== What is needed ==
Write out, word for word, the part of the listing below that opens with the line containing "unfold forgetRule; simp" and closes with the line containing "(updateHeater s).pending = s.pending", keeping both of those lines and adding no others.

== Task material ==
-- ==== Sys2Proof/Laws/KeptUnits.lean ====
section
/-! SUPPORT. What the operations of Units.lean keep: the waiting commands, and the power domains (all but PD2, on which
no domain depends). -/

namespace Sys2Proof.Machine

@[simp] theorem goodFrame_kept (p : Nat) (ident : Word) (s : State) :
    (goodFrame p ident s).pending = s.pending ∧ (goodFrame p ident s).power.domains &&& 4091#12 = s.power.domains &&& 4091#12 := by
  unfold goodFrame; simp; (repeat' split) <;> simp

@[simp] theorem loadBus_kept (p : Nat) (ident : Word) (n : Nat) (s : State) :
    (loadBus p ident n s).pending = s.pending ∧ (loadBus p ident n s).power.domains &&& 4091#12 = s.power.domains &&& 4091#12 := by
  unfold loadBus; simp

@[simp] theorem countHeard_kept (p : Nat) (ident : Word) (n : Nat) (s : State) :
    (countHeard p ident n s).pending = s.pending ∧ (countHeard p ident n s).power.domains &&& 4091#12 = s.power.domains &&& 4091#12 := by
  unfold countHeard; simp

@[simp] theorem offerFrame_kept (f : TxFrame) (only : Bool) (p : Nat) (s : State) :
    (offerFrame f only p s).pending = s.pending ∧ (offerFrame f only p s).power.domains &&& 4091#12 = s.power.domains &&& 4091#12 := by
  unfold offerFrame; simp

@[simp] theorem State.sendFrame_kept (s : State) (ports : List Nat) (prio : Nat) (kind : Nat) (dst : Nat) (period : Nat) (body : List Byte) (limit : Nat) (only : Bool) :
    (State.sendFrame s ports prio kind dst period body limit only).pending = s.pending ∧ (State.sendFrame s ports prio kind dst period body limit only).power.domains &&& 4091#12 = s.power.domains &&& 4091#12 := by
 
  unfold State.sendFrame; dsimp only
  refine overL_from _ _ _ _ (fun p t => ?_) ⟨rfl, rfl⟩
  split
  · exact offerFrame_kept ..
  · exact State.via_kept _ _ _ _ fun _ => offerFrame_kept ..

@[simp] theorem State.podCmd_kept (s : State) (p : Nat) (op : Nat) (pair : Nat) :
    (State.podCmd s p op pair).pending = s.pending ∧ (State.podCmd s p op pair).power.domains &&& 4091#12 = s.power.domains &&& 4091#12 := by unfold State.podCmd; simp

@[simp] theorem State.drain_kept (s : State) :
    (State.drain s).pending = s.pending ∧ (State.drain s).power.domains &&& 4091#12 = s.power.domains &&& 4091#12 := by unfold State.drain; simp

@[simp] theorem gatesLow_kept (p : Nat) (s : State) :
    (gatesLow p s).pending = s.pending ∧ (gatesLow p s).power.domains &&& 4091#12 = s.power.domains &&& 4091#12 := by unfold gatesLow; simp

@[simp] theorem podOff_kept (p : Nat) (s : State) :
    (podOff p s).pending = s.pending ∧ (podOff p s).power.domains &&& 4091#12 = s.power.domains &&& 4091#12 := by unfold podOff; simp

@[simp] theorem podRun_kept (p : Nat) (s : State) :
    (podRun p s).pending = s.pending ∧ (podRun p s).power.domains &&& 4091#12 = s.power.domains &&& 4091#12 := by unfold podRun; simp

@[simp] theorem tripClearOf_kept (p : Nat) (s : State) :
    (tripClearOf p s).pending = s.pending ∧ (tripClearOf p s).power.domains &&& 4091#12 = s.power.domains &&& 4091#12 := by unfold tripClearOf; simp

@[simp] theorem retirePod_kept (p : Nat) (s : State) :
    (retirePod p s).pending = s.pending ∧ (retirePod p s).power.domains &&& 4091#12 = s.power.domains &&& 4091#12 := by unfold retirePod; simp

@[simp] theorem abortShed_kept (p : Nat) (s : State) :
    (abortShed p s).pending = s.pending ∧ (abortShed p s).power.domains &&& 4091#12 = s.power.domains &&& 4091#12 := by
  unfold abortShed; simp

@[simp] theorem retirePhase_kept (k : Nat) (status : Nat) (s : State) :
    (retirePhase k status s).pending = s.pending ∧ (retirePhase k status s).power.domains &&& 4091#12 = s.power.domains &&& 4091#12 := by unfold retirePhase; simp

@[simp] theorem tripCore_kept (p : Nat) (src : Nat) (index : Nat) (s : State) :
    (tripCore p src index s).pending = s.pending ∧ (tripCore p src index s).power.domains &&& 4091#12 = s.power.domains &&& 4091#12 := by unfold tripCore; simp

@[simp] theorem logIn_kept (source : Nat) (payload : List Int) (s : State) :
    (logIn source payload s).pending = s.pending ∧ (logIn source payload s).power.domains &&& 4091#12 = s.power.domains &&& 4091#12 := by unfold logIn; simp

@[simp] theorem forgetRule_kept (r : Nat) (s : State) :
    (forgetRule r s).pending = s.pending ∧ (forgetRule r s).power.domains &&& 4091#12 = s.power.domains &&& 4091#12 := by
  unfold forgetRule; simp

@[simp] theorem forgetRules_kept (s : State) :
    (forgetRules s).pending = s.pending ∧ (forgetRules s).power.domains &&& 4091#12 = s.power.domains &&& 4091#12 := by
  unfold forgetRules; simp

@[simp] theorem heaterTo_kept (on : Bool) (c : Nat) (s : State) :
    (heaterTo on c s).pending = s.pending ∧ (heaterTo on c s).power.domains &&& 4091#12 = s.power.domains &&& 4091#12 := by unfold heaterTo; simp

@[simp] theorem driveHeater_kept (s : State) :
    (driveHeater s).pending = s.pending ∧ (driveHeater s).power.domains &&& 4091#12 = s.power.domains &&& 4091#12 := by unfold driveHeater; simp

@[simp] theorem updateHeater_kept (s : State) :
    (updateHeater s).pending = s.pending ∧ (updateHeater s).power.domains &&& 4091#12 = s.power.domains &&& 4091#12 := by unfold updateHeater; simp

@[simp] theorem powerTo_kept (st : Nat) (cause : Nat) (rule : Nat) (s : State) :
    (powerTo st cause rule s).pending = s.pending ∧ (powerTo st cause rule s).power.domains &&& 4091#12 = s.power.domains &&& 4091#12 := by unfold powerTo; simp

@[simp] theorem leaveIdle_kept (s : State) :
    (leaveIdle s).pending = s.pending ∧ (leaveIdle s).power.domains &&& 4091#12 = s.power.domains &&& 4091#12 := by unfold leaveIdle; simp

@[simp] theorem endInjectionOn_kept (k : Nat) (cause : Nat) (s : State) :
    (endInjectionOn k cause s).pending = s.pending ∧ (endInjectionOn k cause s).power.domains &&& 4091#12 = s.power.domains &&& 4091#12 := by unfold endInjectionOn; simp

@[simp] theorem checkInjection_kept (k : Nat) (s : State) :
    (checkInjection k s).pending = s.pending ∧ (checkInjection k s).power.domains &&& 4091#12 = s.power.domains &&& 4091#12 := by unfold checkInjection; simp

@[simp] theorem postRef_kept (p : Nat) (ma : Int) (s : State) :
    (postRef p ma s).pending = s.pending ∧ (postRef p ma s).power.domains &&& 4091#12 = s.power.domains &&& 4091#12 := by unfold postRef; simp

@[simp] theorem postOutputRef_kept (o : Nat) (amps : Word) (s : State) :
    (postOutputRef o amps s).pending = s.pending ∧ (postOutputRef o amps s).power.domains &&& 4091#12 = s.power.domains &&& 4091#12 := by unfold postOutputRef; simp

@[simp] theorem selectOutput_kept (o : Nat) (s : State) :
    (selectOutput o s).pending = s.pending ∧ (selectOutput o s).power.domains &&& 4091#12 = s.power.domains &&& 4091#12 := by unfold selectOutput; simp

@[simp] theorem postSlot_kept (k : Nat) (s : State) :
    (postSlot k s).pending = s.pending ∧ (postSlot k s).power.domains &&& 4091#12 = s.power.domains &&& 4091#12 := by unfold postSlot; simp

@[simp] theorem slotOff_kept (k : Nat) (s : State) :
    (slotOff k s).pending = s.pending ∧ (slotOff k s).power.domains &&& 4091#12 = s.power.domains &&& 4091#12 := by unfold slotOff; simp

@[simp] theorem slotSet_kept (k : Nat) (sp : Word) (s : State) :
    (slotSet k sp s).pending = s.pending ∧ (slotSet k sp s).power.domains &&& 4091#12 = s.power.domains &&& 4091#12 := by
  unfold slotSet; simp

@[simp] theorem slotAuto_kept (k : Nat) (sp : Word) (s : State) :
    (slotAuto k sp s).pending = s.pending ∧ (slotAuto k sp s).power.domains &&& 4091#12 = s.power.domains &&& 4091#12 := by unfold slotAuto; simp

@[simp] theorem regulate_kept (o : Nat) (s : State) :
    (regulate o s).pending = s.pending ∧ (regulate o s).power.domains &&& 4091#12 = s.power.domains &&& 4091#12 := by unfold regulate; simp; (repeat' split) <;> simp

@[simp] theorem trackMatch_kept (o : Nat) (s : State) :
    (trackMatch o s).pending = s.pending ∧ (trackMatch o s).power.domains &&& 4091#12 = s.power.domains &&& 4091#12 := by
  unfold trackMatch; (repeat' split) <;> simp

@[simp] theorem outSlotsOff_kept (o : Nat) (s : State) :
    (outSlotsOff o s).pending = s.pending ∧ (outSlotsOff o s).power.domains &&& 4091#12 = s.power.domains &&& 4091#12 := by unfold outSlotsOff; simp

@[simp] theorem outPodsOff_kept (o : Nat) (s : State) :
    (outPodsOff o s).pending = s.pending ∧ (outPodsOff o s).power.domains &&& 4091#12 = s.power.domains &&& 4091#12 := by unfold outPodsOff; simp

@[simp] theorem soutSet_kept (k : Nat) (on : Bool) (s : State) :
    (soutSet k on s).pending = s.pending ∧ (soutSet k on s).power.domains &&& 4091#12 = s.power.domains &&& 4091#12 := by unfold soutSet; simp

@[simp] theorem commandOpen_kept (o : Nat) (s : State) :
    (commandOpen o s).pending = s.pending ∧ (commandOpen o s).power.domains &&& 4091#12 = s.power.domains &&& 4091#12 := by unfold commandOpen; simp

@[simp] theorem tryOpen_kept (o : Nat) (s : State) :
    (tryOpen o s).pending = s.pending ∧ (tryOpen o s).power.domains &&& 4091#12 = s.power.domains &&& 4091#12 := by unfold tryOpen; simp

@[simp] theorem State.editRec_kept (s : State) (p : Nat) (f : MRecord → MRecord) :
    (State.editRec s p f).pending = s.pending ∧ (State.editRec s p f).power.domains &&& 4091#12 = s.power.domains &&& 4091#12 := by unfold State.editRec; simp

@[simp] theorem recFull_kept (s : State) :
    (recFull s).pending = s.pending ∧ (recFull s).power.domains &&& 4091#12 = s.power.domains &&& 4091#12 := by unfold recFull; simp

@[simp] theorem recFreed_kept (s : State) :
    (recFreed s).pending = s.pending ∧ (recFreed s).power.domains &&& 4091#12 = s.power.domains &&& 4091#12 := by unfold recFreed; simp

@[simp] theorem reserveRec_kept (p : Nat) (conn : Nat) (proto : Nat) (sid : BitVec 64) (evccid : List Byte) (s : State) :
    (reserveRec p conn proto sid evccid s).pending = s.pending ∧ (reserveRec p conn proto sid evccid s).power.domains &&& 4091#12 = s.power.domains &&& 4091#12 := by unfold reserveRec; simp

@[simp] theorem openRec_kept (p : Nat) (proto : Nat) (ident : Nat) (emaid : List Byte) (s : State) :
    (openRec p proto ident emaid s).pending = s.pending ∧ (openRec p proto ident emaid s).power.domains &&& 4091#12 = s.power.domains &&& 4091#12 := by unfold openRec; simp

@[simp] theorem closeRec_kept (p : Nat) (s : State) :
    (closeRec p s).pending = s.pending ∧ (closeRec p s).power.domains &&& 4091#12 = s.power.domains &&& 4091#12 := by unfold closeRec; simp

@[simp] theorem dropRec_kept (p : Nat) (s : State) :
    (dropRec p s).pending = s.pending ∧ (dropRec p s).power.domains &&& 4091#12 = s.power.domains &&& 4091#12 := by unfold dropRec; simp

@[simp] theorem sessionTo_kept (c : Nat) (st : Nat) (s : State) :
    (sessionTo c st s).pending = s.pending ∧ (sessionTo c st s).power.domains &&& 4091#12 = s.power.domains &&& 4091#12 := by unfold sessionTo; simp

@[simp] theorem sessionEnd_kept (c : Nat) (reason : Nat) (s : State) :
    (sessionEnd c reason s).pending = s.pending ∧ (sessionEnd c reason s).power.domains &&& 4091#12 = s.power.domains &&& 4091#12 := by unfold sessionEnd; simp; (repeat' split) <;> simp

@[simp] theorem sessionIdle_kept (c : Nat) (s : State) :
    (sessionIdle c s).pending = s.pending ∧ (sessionIdle c s).power.domains &&& 4091#12 = s.power.domains &&& 4091#12 := by unfold sessionIdle; simp; (repeat' split) <;> simp

@[simp] theorem outIdleSession_kept (o : Nat) (s : State) :
    (outIdleSession o s).pending = s.pending ∧ (outIdleSession o s).power.domains &&& 4091#12 = s.power.domains &&& 4091#12 := by unfold outIdleSession; (repeat' split) <;> simp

== Answer for this exercise ==
  unfold forgetRule; simp

@[simp] theorem forgetRules_kept (s : State) :
    (forgetRules s).pending = s.pending ∧ (forgetRules s).power.domains &&& 4091#12 = s.power.domains &&& 4091#12 := by
  unfold forgetRules; simp

@[simp] theorem heaterTo_kept (on : Bool) (c : Nat) (s : State) :
    (heaterTo on c s).pending = s.pending ∧ (heaterTo on c s).power.domains &&& 4091#12 = s.power.domains &&& 4091#12 := by unfold heaterTo; simp

@[simp] theorem driveHeater_kept (s : State) :
    (driveHeater s).pending = s.pending ∧ (driveHeater s).power.domains &&& 4091#12 = s.power.domains &&& 4091#12 := by unfold driveHeater; simp

@[simp] theorem updateHeater_kept (s : State) :
    (updateHeater s).pending = s.pending ∧ (updateHeater s).power.domains &&& 4091#12 = s.power.domains &&& 4091#12 := by unfold updateHeater; simp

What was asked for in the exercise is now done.